Personalised medicine is expensive. And that means extremely high costs for the Swiss health system. Who then decides which children will be given these new drugs and which won’t?
The costs may seem great for just one child, but they can lead to great things. A child who has been cured with more gentle treatment grows up to be an important member of our society and can give back a productive contribution to the community throughout the rest of their life. And that is why, in my opinion, we should under no circumstances ration the medical treatment of children for financial reasons. On the contrary, our goal must be to ensure that all children with cancer have access to the best possible therapy.
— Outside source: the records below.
-- ==== Sys2Proof/Machine/Step.lean ====
section
/-! DEFINITION. One step of the machine: the owner's next action, which is one iteration of a core's run loop, one event, or one
call of the interface (log 1); and where the next instruction is fetched. -/

namespace Sys2Proof.Machine

/-- One step. After a hard fault no agent has a step (R510). -/
def step (s : State) : Host.Outcome State Fault Refusal :=
  match s.fault with
  | some f => .fault f
  | none => ownerStep s

/-- Where `withFetchWord` places a program: the first byte of main RAM (R84). -/
def fetchBase : Word := 0x02000000

/-- The core with the instruction at `fetchBase` next to execute: the pipeline as the flush of R174 leaves it, runnable. -/
def CoreState.atFetchBase (k : CoreState) (thumb : Bool) (p0 p1 : Word) : CoreState :=
  { (k.setReg 15 (if thumb then fetchBase + 4 else fetchBase + 8)).setT thumb with
    pipe0 := p0, pipe1 := p1, booted := true, halted := false, ime := false, irqLatch := false, timestamp := 0 }

/-- The state with one instruction loaded where the next step executes it, standing for the loader and `direct_boot` (log 3):
the word in main RAM, the pipeline filled from there, the core booted, and the owner's `run` of that core pending. -/
def State.withFetchWord (s : State) (nbits w : Nat) : State :=
  let code := tableCode nbits w
  let c := tableCore code
  let thumb := decide (nbits ≤ 16)
  let word : Word := if thumb then (BitVec.ofNat 16 w).setWidth 32 else BitVec.ofNat 32 w
  let ram := writeBytes s.buf.mainRam 0 .w32 word
  let p1 := if thumb then readBytes ram 2 .w16 else readBytes ram 4 .w32
  let t := { s.setCells .mainRam ram with fault := none, owner := [.run c (BitVec.allOnes 64)] }
  t.setCore c ((t.core c).atFetchBase thumb word p1)

end Sys2Proof.Machine
end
According to the National Health Report, in 2020 only around 12 per cent of health care costs in Switzerland were attributable to children, adolescents and young adults aged 0 to 25. The monthly per capita costs in this age group were less than half of the average per capita costs of the total population. In addition, only a few children are affected by cancer each year. So we are talking about very different case numbers than for adults. By ensuring that children and adolescents with cancer receive the best possible care, we are in fact investing in the future of our society.